Elizabeth tripped and
fell as she walked across the tarmac to a waiting airplane. Robert testified at the bench trial that he
noticed a defect in the tarmac in the area where his wife fell. He testified that a slab of concrete was
raised approximately one-half inch above the adjoining slab. Robert's testimony was impeached by his
deposition testimony in which he estimated the raised edge to be between
one-quarter and one-half inch. The
trial court found that the raised edge was between one-quarter and one-half inch.
The trial court's
findings of fact will not be upset on appeal unless they are clearly
erroneous. To command reversal,
evidence in support of a contrary finding must itself constitute the great
weight and clear preponderance of the evidence. See Cogswell v. Robertshaw Controls Co., 87
Wis.2d 243, 249-50, 274 N.W.2d 647, 650 (1979). The Munros presented no evidence other than Robert's testimony in
support of their contention that the slab was raised by such an amount that one
can infer that Midwest Express knew or should have known of the defect. Even if this court were to presume that the
edge of the slab was raised one-half inch, that fact does not require this
court to overturn the judgment because it does not establish that Midwest
Express' negligence exceeded Elizabeth's negligence.
The trial court also
found that the record was devoid of any evidence concerning the length of time
the alleged defect may have existed or whether Midwest Express was aware of the
defect.
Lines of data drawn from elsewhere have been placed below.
-- ==== Sys2Proof/Laws/State.lean ====
section
/-! SUPPORT. What each update of the state leaves as it was, one lemma for each update and each field, and what it writes; register updates in terms of setReg. -/

namespace Sys2Proof.Machine

/-! Register updates in terms of setReg. -/

@[simp] theorem State.setF_eq (s : State) (a hi lo v : Nat) : s.setF a hi lo v = s.setReg a (setFld (s.reg a) hi lo v) := rfl
@[simp] theorem State.setB_eq (s : State) (a i : Nat) (b : Bool) : s.setB a i b = s.setReg a (setBit (s.reg a) i b) := rfl
@[simp] theorem State.inc_eq (s : State) (a n : Nat) : s.inc a n = s.setReg a (s.reg a + BitVec.ofNat 32 n) := rfl
@[simp] theorem State.incF_eq (s : State) (a hi lo n : Nat) : s.incF a hi lo n = s.setReg a (setFld (s.reg a) hi lo (fld (s.reg a) hi lo + n)) := rfl
@[simp] theorem State.satF_eq (s : State) (a hi lo n : Nat) :
    s.satF a hi lo n = s.setReg a (setFld (s.reg a) hi lo (min (fld (s.reg a) hi lo + n) (2 ^ (hi + 1 - lo) - 1))) := rfl
@[simp] theorem State.setPair_eq (s : State) (lo hi v : Nat) :
    s.setPair lo hi v = (s.setReg lo (BitVec.ofNat 32 v)).setReg hi (BitVec.ofNat 32 (v / 2 ^ 32)) := rfl
@[simp] theorem State.event_eq (s : State) (p b : Nat) : s.event p b = s.setReg (hEVT p) (setBit (s.reg (hEVT p)) b true) := rfl

/-! What an update writes. -/

@[simp] theorem State.reg_setReg_same (s : State) (a : Nat) (v : W32) : (s.setReg a v).reg a = v := tabGet_put_same _ _ _ _

theorem State.reg_setReg_ne (s : State) {a b : Nat} (v : W32) (h : b ≠ a) : (s.setReg a v).reg b = s.reg b := tabGet_put_ne _ _ _ h

theorem State.reg_setReg (s : State) (a b : Nat) (v : W32) : (s.setReg a v).reg b = if b = a then v else s.reg b := tabGet_put _ _ _ _ _

@[simp] theorem State.outbox_emit (s : State) (o : Output) : (s.emit o).outbox = s.outbox ++ [o] := rfl

@[simp] theorem State.fresh_draw (s : State) : s.draw.fresh = s.fresh + 1 := rfl

@[simp] theorem State.fn_setFn_same (s : State) (k : Nat) (x : Func) : (s.setFn k x).fn k = x := tabGet_put_same _ _ _ _
theorem State.fn_setFn_ne (s : State) (k : Nat) (x : Func) {j : Nat} (h : j ≠ k) : (s.setFn k x).fn j = s.fn j := tabGet_put_ne _ _ _ h

@[simp] theorem State.ring_setRing_same (s : State) (k : Nat) (x : Ring) : (s.setRing k x).ring k = x := tabGet_put_same _ _ _ _
theorem State.ring_setRing_ne (s : State) (k : Nat) (x : Ring) {j : Nat} (h : j ≠ k) : (s.setRing k x).ring j = s.ring j := tabGet_put_ne _ _ _ h

@[simp] theorem State.pool_setPool_same (s : State) (k : Nat) (x : Pool) : (s.setPool k x).pool k = x := tabGet_put_same _ _ _ _
theorem State.pool_setPool_ne (s : State) (k : Nat) (x : Pool) {j : Nat} (h : j ≠ k) : (s.setPool k x).pool j = s.pool j := tabGet_put_ne _ _ _ h

@[simp] theorem State.buf_setBuf_same (s : State) (k : Nat) (x : Buf) : (s.setBuf k x).buf k = x := tabGet_put_same _ _ _ _
theorem State.buf_setBuf_ne (s : State) (k : Nat) (x : Buf) {j : Nat} (h : j ≠ k) : (s.setBuf k x).buf j = s.buf j := tabGet_put_ne _ _ _ h

@[simp] theorem State.sess_setSess_same (s : State) (k : Nat) (x : Sess) : (s.setSess k x).sess k = x := tabGet_put_same _ _ _ _
theorem State.sess_setSess_ne (s : State) (k : Nat) (x : Sess) {j : Nat} (h : j ≠ k) : (s.setSess k x).sess j = s.sess j := tabGet_put_ne _ _ _ h

@[simp] theorem State.core_setCore_same (s : State) (k : Nat) (x : Core) : (s.setCore k x).core k = x := tabGet_put_same _ _ _ _
theorem State.core_setCore_ne (s : State) (k : Nat) (x : Core) {j : Nat} (h : j ≠ k) : (s.setCore k x).core j = s.core j := tabGet_put_ne _ _ _ h

@[simp] theorem State.hedge_setHedge_same (s : State) (k : Nat) (x : Hedge) : (s.setHedge k x).hedge k = x := tabGet_put_same _ _ _ _
theorem State.hedge_setHedge_ne (s : State) (k : Nat) (x : Hedge) {j : Nat} (h : j ≠ k) : (s.setHedge k x).hedge j = s.hedge j := tabGet_put_ne _ _ _ h

@[simp] theorem State.seq_setSeq_same (s : State) (k : Nat) (x : Seqr) : (s.setSeq k x).seq k = x := tabGet_put_same _ _ _ _
theorem State.seq_setSeq_ne (s : State) (k : Nat) (x : Seqr) {j : Nat} (h : j ≠ k) : (s.setSeq k x).seq j = s.seq j := tabGet_put_ne _ _ _ h

@[simp] theorem State.pipe_setPipe_same (s : State) (k : Nat) (x : Pipe) : (s.setPipe k x).pipe k = x := tabGet_put_same _ _ _ _
theorem State.pipe_setPipe_ne (s : State) (k : Nat) (x : Pipe) {j : Nat} (h : j ≠ k) : (s.setPipe k x).pipe j = s.pipe j := tabGet_put_ne _ _ _ h

@[simp] theorem State.stack_setStack_same (s : State) (k : Nat) (x : Stack) : (s.setStack k x).stack k = x := tabGet_put_same _ _ _ _
theorem State.stack_setStack_ne (s : State) (k : Nat) (x : Stack) {j : Nat} (h : j ≠ k) : (s.setStack k x).stack j = s.stack j := tabGet_put_ne _ _ _ h

@[simp] theorem State.pch_setPch_same (s : State) (k : Nat) (x : Pch) : (s.setPch k x).pch k = x := tabGet_put_same _ _ _ _
theorem State.pch_setPch_ne (s : State) (k : Nat) (x : Pch) {j : Nat} (h : j ≠ k) : (s.setPch k x).pch j = s.pch j := tabGet_put_ne _ _ _ h

@[simp] theorem State.rxf_setRxf_same (s : State) (k : Nat) (x : RxFlow) : (s.setRxf k x).rxf k = x := tabGet_put_same _ _ _ _
theorem State.rxf_setRxf_ne (s : State) (k : Nat) (x : RxFlow) {j : Nat} (h : j ≠ k) : (s.setRxf k x).rxf j = s.rxf j := tabGet_put_ne _ _ _ h
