theorem State.waiterNone_sound {u₀ s : State} (h₀ : Sound u₀ s) (p : Nat) (w : Waiter) : Sound u₀ (State.waiterNone s p w) := by
  unfold State.waiterNone
  with_reducible repeat' (first | assumption | apply Sound.refl | (intro x; refine Sound.via (t := x) ?_ (fun hx => ?_); on_goal 2 => clear_value x) | (intro x; refine Sound.via (t := x.1) ?_ (fun hx => ?_); on_goal 2 => clear_value x) | (intro x; clear_value x) | intro _ | apply Sound.ite | apply State.poolFinish_sound | apply State.poolNone_sound | apply State.poolTell_sound | apply State.reconAnswer_sound | lift_lets | split | dsimp only)

theorem State.waitersNone_sound {u₀ s : State} (h₀ : Sound u₀ s) (p : Nat) : Sound u₀ (State.waitersNone s p) := by
  unfold State.waitersNone
  with_reducible repeat' (first | assumption | apply Sound.refl | (intro x; refine Sound.via (t := x) ?_ (fun hx => ?_); on_goal 2 => clear_value x) | (intro x; clear_value x) | intro _ | apply State.setPool_sound | apply State.waiterNone_sound | apply Sound.each | lift_lets | dsimp only)

theorem State.poolBlocking_sound {u₀ s : State} (h₀ : Sound u₀ s) (w : Waiter) (p : Nat) : Sound u₀ (State.poolBlocking s w p).1 := by
  unfold State.poolBlocking
  with_reducible repeat' (first | assumption | apply Sound.refl | (intro x; refine Sound.via (t := x) ?_ (fun hx => ?_); on_goal 2 => clear_value x) | (intro x; refine Sound.via (t := x.1) ?_ (fun hx => ?_); on_goal 2 => clear_value x) | (intro x; clear_value x) | intro _ | apply Sound.ite | apply State.event_sound | apply State.poolAlloc_sound | apply State.poolNone_sound | apply State.setPool_sound | lift_lets | split | dsimp only)

theorem State.waiterServe_sound {u₀ s : State} (h₀ : Sound u₀ s) (p : Nat) : Sound u₀ (State.waiterServe s p) := by
  unfold State.waiterServe
  with_reducible repeat' (first | assumption | apply Sound.refl | (intro x; refine Sound.via (t := x) ?_ (fun hx => ?_); on_goal 2 => clear_value x) | (intro x; refine Sound.via (t := x.1) ?_ (fun hx => ?_); on_goal 2 => clear_value x) | (intro x; clear_value x) | intro _ | apply Sound.ite | apply State.latch_sound | apply State.poolFinish_sound | apply State.poolServe_sound | apply State.poolTell_sound | apply State.reconAnswer_sound | apply State.setPool_sound | lift_lets | split | dsimp only)

theorem State.poolStart_sound {u₀ s : State} (h₀ : Sound u₀ s) (p : Nat) : Sound u₀ (State.poolStart s p) := by
  unfold State.poolStart
  with_reducible repeat' (first | assumption | apply Sound.refl | (intro x; refine Sound.via (t := x) ?_ (fun hx => ?_); on_goal 2 => clear_value x) | (intro x; refine Sound.via (t := x.1) ?_ (fun hx => ?_); on_goal 2 => clear_value x) | (intro x; clear_value x) | intro _ | apply Sound.ite | apply State.event_sound | apply State.setB_sound | apply State.setF_sound | apply State.setPool_sound | lift_lets | split | dsimp only | apply Sound.record)

theorem State.poolStopDrain_sound {u₀ s : State} (h₀ : Sound u₀ s) (p : Nat) : Sound u₀ (State.poolStopDrain s p) := by
  unfold State.poolStopDrain
  with_reducible repeat' (first | assumption | apply Sound.refl | (intro x; refine Sound.via (t := x) ?_ (fun hx => ?_); on_goal 2 => clear_value x) | (intro x; clear_value x) | intro _ | apply State.poolSettle_sound | apply State.setB_sound | apply State.setPool_sound | apply State.waitersNone_sound | lift_lets | dsimp only | apply Sound.record)

theorem State.poolStopAbort_sound {u₀ s : State} (h₀ : Sound u₀ s) (p : Nat) : Sound u₀ (State.poolStopAbort s p) := by
  unfold State.poolStopAbort
  with_reducible repeat' (first | assumption | apply Sound.refl | (intro x; refine Sound.via (t := x) ?_ (fun hx => ?_); on_goal 2 => clear_value x) | (intro x; clear_value x) | intro _ | apply State.bufFree_sound | apply State.poolSettle_sound | apply State.setB_sound | apply State.setPool_sound | apply State.waitersNone_sound | apply Sound.each | lift_lets | dsimp only | apply Sound.record)

theorem State.poolStop_sound {u₀ s : State} (h₀ : Sound u₀ s) (p : Nat) (abort : Bool) : Sound u₀ (State.poolStop s p abort) := by
  unfold State.poolStop
  with_reducible repeat' (first | assumption | apply Sound.refl | (intro x; refine Sound.via (t := x) ?_ (fun hx => ?_); on_goal 2 => clear_value x) | (intro x; clear_value x) | intro _ | apply Sound.ite | apply State.poolStopAbort_sound | apply State.poolStopDrain_sound | apply State.setB_sound | lift_lets | split | dsimp only)
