-- ==== Sys2Proof/Laws/SoundCodec.lean ====
section
/-! SUPPORT. The same of placement, sessions, encode, decode, slices and hedges. -/

set_option linter.unusedTactic false
set_option linter.unreachableTactic false

namespace Sys2Proof.Machine

/-! Place -/

theorem State.setRole_sound {u₀ s : State} (h₀ : Sound u₀ s) (h : Nat) (slot : Nat) (v : Nat) : Sound u₀ (State.setRole s h slot v) := by
  unfold State.setRole
  with_reducible repeat' (first | assumption | apply Sound.refl | apply State.setF_sound)

theorem State.loadUpdate_sound {u₀ s : State} (h₀ : Sound u₀ s) (h : Nat) : Sound u₀ (State.loadUpdate s h) := by
  unfold State.loadUpdate
  with_reducible repeat' (first | assumption | apply Sound.refl | apply State.setReg_sound)

theorem State.loadsUpdate_sound {u₀ s : State} (h₀ : Sound u₀ s) : Sound u₀ (State.loadsUpdate s) := by
  unfold State.loadsUpdate
  with_reducible repeat' (first | assumption | apply Sound.refl | intro _ | apply State.loadUpdate_sound | apply Sound.each | dsimp only)

theorem State.addPart_sound {u₀ s : State} (h₀ : Sound u₀ s) (n : Nat) (dec : Bool) (x : Nat × Nat × Nat) : Sound u₀ (State.addPart s n dec x) := by
  unfold State.addPart
  with_reducible repeat' (first | assumption | apply Sound.refl | (intro x; refine Sound.via (t := x) ?_ (fun hx => ?_); on_goal 2 => clear_value x) | (intro x; clear_value x) | intro _ | apply Sound.ite | apply State.setSess_sound | lift_lets | split | dsimp only)

theorem State.coreClock_sound {u₀ s : State} (h₀ : Sound u₀ s) (c : Nat) : Sound u₀ (State.coreClock s c) := by
  unfold State.coreClock
  with_reducible repeat' (first | assumption | apply Sound.refl | (intro x; refine Sound.via (t := x) ?_ (fun hx => ?_); on_goal 2 => clear_value x) | (intro x; refine Sound.via (t := x.1) ?_ (fun hx => ?_); on_goal 2 => clear_value x) | (intro x; clear_value x) | intro _ | apply Sound.ite | apply State.clearRegs_sound | apply State.setDomain_sound | lift_lets | split | dsimp only)

theorem State.coreClocks_sound {u₀ s : State} (h₀ : Sound u₀ s) : Sound u₀ (State.coreClocks s) := by
  unfold State.coreClocks
  with_reducible repeat' (first | assumption | apply Sound.refl | intro _ | apply State.coreClock_sound | apply Sound.each | dsimp only)

/-- Whatever state an option holds is as sound. -/
def SoundOpt (r : State) (o : Option State) : Prop := ∀ t, o = some t → Sound r t

theorem SoundOpt.none (r : State) : SoundOpt r none := fun _ h => nomatch h

theorem SoundOpt.some {r s : State} (h : Sound r s) : SoundOpt r (some s) := fun t e => by cases e; exact h

theorem SoundOpt.findSome {α : Type} {r : State} (f : α → Option State) (hf : ∀ a, SoundOpt r (f a)) (l : List α) : SoundOpt r (l.findSome? f) := by
  intro t h
  obtain ⟨a, _, ha⟩ := List.exists_of_findSome?_eq_some h
  exact hf a t ha

theorem SoundOpt.bind {r : State} {o : Option State} {f : State → Option State} (h : SoundOpt r o) (hf : ∀ {t}, Sound r t → SoundOpt r (f t)) : SoundOpt r (o.bind f) := by
  cases o with
  | none => exact SoundOpt.none r
  | some t => exact hf (h t rfl)

theorem State.giveShares_sound {u₀ s : State} (h₀ : Sound u₀ s) (n h p units : Nat) (k : Nat) : SoundOpt u₀ (s.giveShares n h p units k) := by
  induction k generalizing s with
  | zero => exact SoundOpt.some h₀
  | succ k ih =>
    unfold State.giveShares
    dsimp only
    split
    · exact SoundOpt.none u₀
    · exact ih (State.setSess_sound h₀ _ _)

theorem State.tryPinned_sound {u₀ s : State} (h₀ : Sound u₀ s) (n h cost l srcH : Nat) : SoundOpt u₀ (s.tryPinned n h cost l srcH) := by
  unfold State.tryPinned
  dsimp only
  split
  · exact SoundOpt.none u₀
  · exact State.giveShares_sound (State.setSess_sound h₀ _ _) _ _ _ _ _

theorem State.tryPooled_sound {u₀ s : State} (h₀ : Sound u₀ s) (n h : Nat) (dec : Bool) (p l w : Nat) : SoundOpt u₀ (s.tryPooled n h dec p l w) := by
  unfold State.tryPooled
  split
  · exact SoundOpt.some (State.addPart_sound h₀ _ _ _)
  · exact SoundOpt.none u₀

theorem State.trySplit_sound {u₀ s : State} (h₀ : Sound u₀ s) (n : Nat) (dec : Bool) (st : Stream) (cost cols : Nat) (hs : List Nat) : SoundOpt u₀ (s.trySplit n dec st cost cols hs) := by
  unfold State.trySplit
  dsimp only
  generalize hs.zip _ = l
  have h : SoundOpt u₀ (Option.some s) := SoundOpt.some h₀
  generalize Option.some s = o at h ⊢
  induction l generalizing o with
  | nil => exact h
  | cons e l ih =>
    refine ih _ ?_
    cases o with
    | none => exact SoundOpt.none u₀
    | some t =>
      dsimp only
      repeat' split
      all_goals first
        | exact SoundOpt.none u₀
        | exact State.tryPooled_sound (h t rfl) _ _ _ _ _ _

theorem State.placeSplit_sound {u₀ s : State} (h₀ : Sound u₀ s) (n : Nat) (dec : Bool) (st : Stream) (cost limit cols : Nat) : SoundOpt u₀ (s.placeSplit n dec st cost limit cols) := by
  unfold State.placeSplit
  dsimp only
  refine SoundOpt.findSome _ (fun k => ?_) _
  split
  · exact State.trySplit_sound h₀ _ _ _ _ _ _
  · exact SoundOpt.none u₀

theorem State.placeDec_sound {u₀ s : State} (h₀ : Sound u₀ s) (n : Nat) (order : List Nat) : SoundOpt u₀ (s.placeDec n order) := by
  unfold State.placeDec
  dsimp only
  split
  · next t h => exact SoundOpt.some (SoundOpt.findSome _ (fun _ => State.tryPooled_sound h₀ _ _ _ _ _ _) _ t h)
  · split
    · exact State.placeSplit_sound h₀ _ _ _ _ _ _
    · exact SoundOpt.none u₀

theorem State.placeEnc_sound {u₀ s : State} (h₀ : Sound u₀ s) (n : Nat) (inherit : Bool) (srcH w : Nat) (order : List Nat) : SoundOpt u₀ (s.placeEnc n inherit srcH w order) := by
  unfold State.placeEnc
  dsimp only
  split
  · exact SoundOpt.findSome _ (fun _ => State.tryPinned_sound h₀ _ _ _ _ _) _
  · split
    · next t h => exact SoundOpt.some (SoundOpt.findSome _ (fun _ => State.tryPooled_sound h₀ _ _ _ _ _ _) _ t h)
    · exact State.placeSplit_sound h₀ _ _ _ _ _ _

theorem State.place_sound {u₀ s : State} (h₀ : Sound u₀ s) (n : Nat) (inherit : Bool) (srcH w : Nat) (first : Option Nat) : SoundOpt u₀ (s.place n inherit srcH w first) := by
  unfold State.place
  dsimp only
  split
  · exact State.placeEnc_sound h₀ _ _ _ _ _
  · exact State.placeDec_sound h₀ _ _
  · split
    · next t h =>
      exact SoundOpt.some (SoundOpt.findSome _ (fun _ => SoundOpt.bind (State.placeDec_sound h₀ _ _) fun k => State.placeEnc_sound k _ _ _ _ _) _ t h)
    · exact SoundOpt.bind (State.placeDec_sound h₀ _ _) fun k => State.placeEnc_sound k _ _ _ _ _

/-! Open -/

theorem State.jobReadCount_sound {u₀ s : State} (h₀ : Sound u₀ s) (loc : Bool) (a : Nat) (n : Nat) : Sound u₀ (State.jobReadCount s loc a n) := by
  unfold State.jobReadCount
  with_reducible repeat' (first | assumption | apply Sound.refl | apply Sound.ite | apply State.hbmRead_sound | split | dsimp only)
The Munros argue that a sealant
placed between the two slabs indicates that a period of time had elapsed since
the defect arose and that Midwest Express had knowledge of the condition and
had taken steps to remedy it. The
record does not show who put the sealant on the crack or why it was placed
there. The tarmac is not owned, leased
or maintained by Midwest Express. The
Munros' argument that the sealant demonstrates actual or constructive knowledge
by Midwest Express is pure speculation properly rejected by the trial court. See Schwalbach v. Antigo Elec.
& Gas, Inc., 27 Wis.2d 651, 654, 135 N.W.2d 263, 265 (1965).
The Munros argue that
the trial court attributed excessive negligence to Elizabeth because it failed
to consider the fact that her neck was immobilized by a brace at the time she
fell and she was distracted when Midwest Express crew members greeted her. The trial court's finding that Elizabeth was
negligent as to lookout is adequately supported by the record. Elizabeth could see several feet in front of
her. A "good morning"
greeting does not constitute such a distraction that it relieves a person of
exercising ordinary care as to lookout.
By the Court.—Judgment
affirmed.
This opinion will not be
published. See Rule 809.23(1)(b)5, Stats.